DKI Jakarta Inisiasi Program Kurangi Sampah

Pemerintah DKI berupaya kurangi sampah. (kabarjitu/red)

 

JAKARTA (kabarjitu): Pemerintah Provinsi DKI Jakarta menginisiasi program Sampah Tanggungjawab Bersama (Samtama). Program tersebut diluncurkan agar warga DKI mulai melakukan pengolahan sampah secara mandiri dan mengurangi sampah di ibu kota. Produksi sampah di ibu kota saat ini mencapai 7.500 ton  per harinya. Jumlah itu mayoritas berasal dari sampah permukiman atau rumah tangga.

“Program ini dilakukan guna mendukung target pengurangan emisi gas rumah kaca (GRK), khususnya di Jakarta,” kata Kepala Dinas lingkungan Hidup DKI Jakarta, Andono Warih di Jakarta, Jumat (13/09/2019).

Menurutnya, dalam pengelolaan sampah perlu perubahan pola pikir masyarakat, bukan sekadar mengirim sampah ke TPST Bantargebang, melainkan mengubah perilaku warga dalam mengelola sampah.

“Kita harus memulai kegiatan pengurangan sampah dengan aktifitas 3R (reduce kurangi, reuse-guna ulang, recycle-daur ulang),” tuturnya.
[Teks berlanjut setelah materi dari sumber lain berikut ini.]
/-- The group of `W` with other contents. -/
def withG (h : Group → Group) : State := W.setG (h W.g)
/-- Workgroup 1 of `W` with other contents. -/
def withW (h : Workgroup → Workgroup) : State := W.setWg 1 (h (W.wgOf 1))
/-- Values in s registers, in rising order. -/
def withS (l : List (Nat × DWord)) : State := withG (fun g => { g with s := l })

/-- The same, with the form of the opcode. -/
def rdy (op : Nat) (f : Fields) (s : State) : Bool := readyB op f (form op f) false s

/-! ### Words, written out from the encoding of each statement -/

/-- `add.i32 v4, v1, v2`; `sub.i32 v4, v1, v2`; `mul.i32 v4, v1, v2`; `mulhi.i32 v4, v1, v2`; `mad.i32 v4, v1, v2, v3`; `divn.i32 v4, v1, v2`; `remn.i32 v4, v1, v2`; `min.i32 v4, v1, v2`; `max.i32 v4, v1, v2`; `abs.i32 v4, v1`; `neg.i32 v4, v1`. -/
def integerWords : List (Nat × Nat × Instr) :=
  [(64, 0xF30201043804, .add (wordOf false 0x04 0x01 0x02 0xF3 .none)),
   (64, 0xF30201043808, .sub (wordOf false 0x04 0x01 0x02 0xF3 .none)),
   (64, 0xF3020104380C, .mul (wordOf false 0x04 0x01 0x02 0xF3 .none)),
   (64, 0xF30201043810, .mulhi (wordOf false 0x04 0x01 0x02 0xF3 .none)),
   (64, 0x30201043814, .mad (wordOf false 0x04 0x01 0x02 0x03 .none)),
   (64, 0xF30201043818, .divn (wordOf false 0x04 0x01 0x02 0xF3 .none)),
   (64, 0xF3020104381C, .remn (wordOf false 0x04 0x01 0x02 0xF3 .none)),
   (64, 0xF30201043820, .min (wordOf false 0x04 0x01 0x02 0xF3 .none)),
   (64, 0xF30201043824, .max (wordOf false 0x04 0x01 0x02 0xF3 .none)),
   (64, 0xF3F301043828, .abs (wordOf false 0x04 0x01 0xF3 0xF3 .none)),
   (64, 0xF3F30104382C, .neg (wordOf false 0x04 0x01 0xF3 0xF3 .none))]


/-- `and.b32 v4, v1, v2`; `or.b32 v4, v1, v2`; `xor.b32 v4, v1, v2`; `andn.b32 v4, v1, v2`; `shl.b32 v4, v1, v2`; `shr.b32 v4, v1, v2`; `sar.i32 v4, v1, v2`; `bfx.b32 v4, v1, v2, v3`; `bfi.b32 v4, v1, v2, v3`; `popc.b32 v4, v1`; `clz.b32 v4, v1`; `ctz.b32 v4, v1`; `brev.b32 v4, v1`; `sel.b32 v4, v1, v2, !p3`; `mov.i32 v4, 1`; `movi.b32 v1, 0`; `cmp.lt.n32 p4, tid, 16`. -/
def logicWords : List (Nat × Nat × Instr) :=
  [(64, 0x58F30201043840, .and { wordOf false 0x04 0x01 0x02 0xF3 .none with ty := .b32 }),
   (64, 0x58F30201043844, .or { wordOf false 0x04 0x01 0x02 0xF3 .none with ty := .b32 }),
   (64, 0x58F30201043848, .xor { wordOf false 0x04 0x01 0x02 0xF3 .none with ty := .b32 }),
   (64, 0x58F3020104384C, .andn { wordOf false 0x04 0x01 0x02 0xF3 .none with ty := .b32 }),
   (64, 0x58F30201043850, .shl { wordOf false 0x04 0x01 0x02 0xF3 .none with ty := .b32 }),
   (64, 0x58F30201043854, .shr { wordOf false 0x04 0x01 0x02 0xF3 .none with ty := .b32 }),
   (64, 0xF30201043858, .sar (wordOf false 0x04 0x01 0x02 0xF3 .none)),
   (64, 0x5803020104385C, .bfx { wordOf false 0x04 0x01 0x02 0x03 .none with ty := .b32 }),
   (64, 0x58030201043860, .bfi { wordOf false 0x04 0x01 0x02 0x03 .none with ty := .b32 }),
   (64, 0x58F3F301043864, .popc { wordOf false 0x04 0x01 0xF3 0xF3 .none with ty := .b32 }),
   (64, 0x58F3F301043868, .clz { wordOf false 0x04 0x01 0xF3 0xF3 .none with ty := .b32 }),
   (64, 0x58F3F30104386C, .ctz { wordOf false 0x04 0x01 0xF3 0xF3 .none with ty := .b32 }),
   (64, 0x58F3F301043870, .brev { wordOf false 0x04 0x01 0xF3 0xF3 .none with ty := .b32 }),
   (64, 0x580B0201043880, .sel { wordOf false 0x04 0x01 0x02 0x0B .none with ty := .b32 }),
   (96, 0x10000F3F3FF043885, .mov (wordOf false 0x04 0xFF 0xF3 0xF3 (.imm32 0x1))),
   (96, 0x58F3F3FF013889, .movi { wordOf false 0x01 0xFF 0xF3 0xF3 (.imm32 0x0) with ty := .b32 }),
   (96, 0x10000802FFF404388D, .cmp { wordOf false 0x04 0xF4 0xFF 0x02 (.imm32 0x10) with ty := .n32 })]


/-- `fadd.f32.rne v4, v1, v2`; `fsub.f32.rne v4, v1, v2`; `fmul.f32.rne v4, v1, v2`; `(!p3) ffma.f32.rtz v4, v1, v2, 1.0`; `fmin.f32 v4, v1, v2`; `fmax.f32 v4, v1, v2`; `fcmp.lt.f32 p4, v1, v2`; `fclass.f32 v4, v1`; `fdot2.bf16x2.rne v4, v1, v2, v3`; `frcp.f32 v4, v1`; `frsq.f32 v4, v1`; `fsqrt.f32.rne v4, v1`; `fexp2.f32 v4, v1`; `flog2.f32 v4, v1`; `fsinpi.f32 v4, v1`; `fcospi.f32 v4, v1`. -/
def floatWords : List (Nat × Nat × Instr) :=
  [(64, 0x21F30201043A00, .fadd { wordOf false 0x04 0x01 0x02 0xF3 .none with ty := .f32, rnd := .rne }),
   (64, 0x21F30201043A04, .fsub { wordOf false 0x04 0x01 0x02 0xF3 .none with ty := .f32, rnd := .rne }),
   (64, 0x21F30201043A08, .fmul { wordOf false 0x04 0x01 0x02 0xF3 .none with ty := .f32, rnd := .rne }),
   (96, 0x3F8000000022FF0201045A0D, .ffma { wordOf false 0x04 0x01 0x02 0xFF (.imm32 0x3F800000) with ty := .f32, rnd := .rtz, gneg := true, gnum := 3 }),
   (64, 0x20F30201043A10, .fmin { wordOf false 0x04 0x01 0x02 0xF3 .none with ty := .f32 }),
   (64, 0x20F30201043A14, .fmax { wordOf false 0x04 0x01 0x02 0xF3 .none with ty := .f32 }),
   (64, 0x20020201043A18, .fcmp { wordOf false 0x04 0x01 0x02 0x02 .none with ty := .f32 }),
   (64, 0x20F3F301043A1C, .fclass { wordOf false 0x04 0x01 0xF3 0xF3 .none with ty := .f32 }),
   (64, 0x39030201043A20, .fdot2 { wordOf false 0x04 0x01 0x02 0x03 .none with ty := .bf16x2, rnd := .rne }),
   (64, 0x20F3F301043A40, .frcp { wordOf false 0x04 0x01 0xF3 0xF3 .none with ty := .f32 }),
   (64, 0x20F3F301043A44, .frsq { wordOf false 0x04 0x01 0xF3 0xF3 .none with ty := .f32 }),
   (64, 0x21F3F301043A48, .fsqrt { wordOf false 0x04 0x01 0xF3 0xF3 .none with ty := .f32, rnd := .rne }),
   (64, 0x20F3F301043A4C, .fexp2 { wordOf false 0x04 0x01 0xF3 0xF3 .none with ty := .f32 }),
   (64, 0x20F3F301043A50, .flog2 { wordOf false 0x04 0x01 0xF3 0xF3 .none with ty := .f32 }),
   (64, 0x20F3F301043A54, .fsinpi { wordOf false 0x04 0x01 0xF3 0xF3 .none with ty := .f32 }),
   (64, 0x20F3F301043A58, .fcospi { wordOf false 0x04 0x01 0xF3 0xF3 .none with ty := .f32 })]


/-- `cvt.dbf16.f32.rne.ovsat v2, v1`; `cvtpk.dbf16x2.f32.rne.ovsat v4, v1, v2`; `qpack.f32.fs3.rne.ovsat v4, v1, s5`; `qunpk.el0.f32.fs3.rne v5, v4, v4`; `scalegen.f32.fs3 v4, v1, s5`. -/
def conversionWords : List (Nat × Nat × Instr) :=
  [(96, 0x600000021F3F301023A81, .cvt { wordOf false 0x02 0x01 0xF3 0xF3 (.ext ⟨0, 6, 0, 0, 0, 0x00⟩) with ty := .f32, rnd := .rne }),
   (96, 0x700000021F30201043A85, .cvtpk { wordOf false 0x04 0x01 0x02 0xF3 (.ext ⟨0, 7, 0, 0, 0, 0x00⟩) with ty := .f32, rnd := .rne }),
   (96, 0x60000021F3B501043A89, .qpack { wordOf false 0x04 0x01 0xB5 0xF3 (.ext ⟨0, 0, 3, 0, 0, 0x00⟩) with ty := .f32, rnd := .rne }),
   (96, 0x60000021F30404053A8D, .qunpk { wordOf false 0x05 0x04 0x04 0xF3 (.ext ⟨0, 0, 3, 0, 0, 0x00⟩) with ty := .f32, rnd := .rne }),
   (96, 0x60000020F3B501043A91, .scalegen { wordOf false 0x04 0x01 0xB5 0xF3 (.ext ⟨0, 0, 3, 0, 0, 0x00⟩) with ty := .f32 })]


/-- `pset.b32 p1, v1, 0x4`; `plop.or p1, p2, !p3, !p7`; `pmov.get.b32 v4`; `vote.any g1, !p2`. -/
def predicateWords : List (Nat × Nat × Instr) :=
  [(96, 0x40058F3FF01013C01, .pset { wordOf false 0x01 0x01 0xFF 0xF3 (.imm32 0x4) with ty := .b32 }),
   (64, 0x40000F0B02013C04, .plop { wordOf false 0x01 0x02 0x0B 0x0F .none with mod := 1 }),
   (64, 0x58F3F3F3043C08, .pmov { wordOf false 0x04 0xF3 0xF3 0xF3 .none with ty := .b32 }),
   (64, 0x4000F3F30A013C0C, .vote { wordOf false 0x01 0x0A 0xF3 0xF3 .none with mod := 1 })]


/-- `shfl.idx.b32 v4, v1, v5`; `swpair.b32 v4, v1`; `bcast.b32 s4, v1, 7`; `redux.add.f32.rne s4, v1`; `scan.add.incl.n32 v4, v1`; `match.b32 v4, v1`. -/
def laneWords : List (Nat × Nat × Instr) :=
  [(64, 0x58F30501043C40, .shfl { wordOf false 0x04 0x01 0x05 0xF3 .none with ty := .b32 }),
   (64, 0x58F3F301043C44, .swpair { wordOf false 0x04 0x01 0xF3 0xF3 .none with ty := .b32 }),
   (96, 0x70058F3FF01B43C49, .bcast { wordOf false 0xB4 0x01 0xFF 0xF3 (.imm32 0x7) with ty := .b32 }),
   (64, 0x2100F301B43C4C, .redux { wordOf false 0xB4 0x01 0xF3 0x00 .none with ty := .f32, rnd := .rne }),
   (64, 0x800F301043C50, .scan { wordOf false 0x04 0x01 0xF3 0x00 .none with ty := .n32 }),
   (64, 0x58F3F301043C54, .matchAny { wordOf false 0x04 0x01 0xF3 0xF3 .none with ty := .b32 })]


/-- `ldx x2, v5`; `stx v6, x2`; `uni.xset x2, s5, 32`; `uni.grow 96`; `uni.shrink 32`; `uni.allotq s6`. -/
def indexWords : List (Nat × Nat × Instr) :=
  [(64, 0x58F3F305023C80, .ldx { wordOf false 0x02 0x05 0xF3 0xF3 .none with ty := .b32 }),
   (64, 0x58F3F302063C84, .stx { wordOf false 0x06 0x02 0xF3 0xF3 .none with ty := .b32 }),
   (96, 0x200000F3FFB502BC89, .xset (wordOf true 0x02 0xB5 0xFF 0xF3 (.imm32 0x20))),
   (96, 0x600000F3F3FFF3BCC1, .grow (wordOf true 0xF3 0xFF 0xF3 0xF3 (.imm32 0x60))),
   (96, 0x200000F3F3FFF3BCC5, .shrink (wordOf true 0xF3 0xFF 0xF3 0xF3 (.imm32 0x20))),
   (64, 0xF3F3F3B6BCC8, .allotq (wordOf true 0xB6 0xF3 0xF3 0xF3 .none))]


/-- `(p2) bra l_then, l_join`; `uni.call s8, func`; `uni.brx s9`; `join`; `uni.ret s8`; `(p4) exit`; `bkpt`; `yield`; `nop`; `safept sp1`; `trap 7`. -/
def controlWords : List (Nat × Nat × Instr) :=
  [(96, 0x80000000FF3F31501, .bra { wordOf false 0xF3 0xF3 0x0F 0x00 (.ext ⟨0, 0, 0, 0, 0, 0x08⟩) with gnum := 2 }),
   (96, 0x400000F3F3F3B8BD05, .call (wordOf true 0xB8 0xF3 0xF3 0xF3 (.ext ⟨0, 0, 0, 0, 0, 0x40⟩))),
   (64, 0xF3F3B9F3BD08, .brx (wordOf true 0xF3 0xB9 0xF3 0xF3 .none)),
   (64, 0xF3F3F3F33D0C, .join (wordOf false 0xF3 0xF3 0xF3 0xF3 .none)),
   (64, 0xF3F3B8F3BD10, .ret (wordOf true 0xF3 0xB8 0xF3 0xF3 .none)),
   (64, 0xF3F3F3F32514, .exit { wordOf false 0xF3 0xF3 0xF3 0xF3 .none with gnum := 4 }),
   (64, 0xF3F3F3F33D18, .bkpt (wordOf false 0xF3 0xF3 0xF3 0xF3 .none)),
   (64, 0xF3F3F3F33D1C, .yield (wordOf false 0xF3 0xF3 0xF3 0xF3 .none)),
   (64, 0xF3F3F3F33D20, .nop (wordOf false 0xF3 0xF3 0xF3 0xF3 .none)),
   (128, 0x40000000000000F3F3F3F33D26, .safept (wordOf false 0xF3 0xF3 0xF3 0xF3 (.extImm ⟨0, 0, 0, 0, 0, 0x00⟩ 0x40))),
   (96, 0x70000F3F3FFF33D29, .trap (wordOf false 0xF3 0xFF 0xF3 0xF3 (.imm32 0x7)))]


/-- `uni.smode.set 0x80`; `uni.gmode s4`; `uni.rdsys s4, cycle`; `uni.wrsys gscratch0, s5`. -/
def systemWords : List (Nat × Nat × Instr) :=
  [(96, 0x804000F3F3FFF3BD81, .smode { wordOf true 0xF3 0xFF 0xF3 0xF3 (.imm32 0x80) with mod := 1 }),
   (64, 0xF3F3F3B4BD84, .gmode (wordOf true 0xB4 0xF3 0xF3 0xF3 .none)),
   (96, 0xF3F3F3B4BD89, .rdsys (wordOf true 0xB4 0xF3 0xF3 0xF3 (.ext ⟨0, 0, 0, 0, 0, 0x00⟩))),
   (96, 0x100000000000F3F3B5F3BD8D, .wrsys (wordOf true 0xF3 0xB5 0xF3 0xF3 (.ext ⟨16, 0, 0, 0, 0, 0x00⟩)))]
Ia menjelaskan kegiatan program ini dilaksanakan terlebih dahulu melalui Rukun Warga (RW) percontohan. Perlu diketahui, di Jakarta ada 2.927 RW. Hal itu nantinya diduplikasi di seluruh RW se-Jakarta, baik itu mengenai pengembangan bank sampah, pengembangan Tempat Pembuangan Sampah TPS 3R.

“Khusus kegiatan 3R diharapkan mampu pada akhirnya mencapai siklus ekonomi sirkular dan secara langsung mereduksi potensi timbulnya GRK. Selain itu, kegiatan kampanye dan menyusun regulasi pembatasan penggunaan plastik sekali pakai,” tegasnya.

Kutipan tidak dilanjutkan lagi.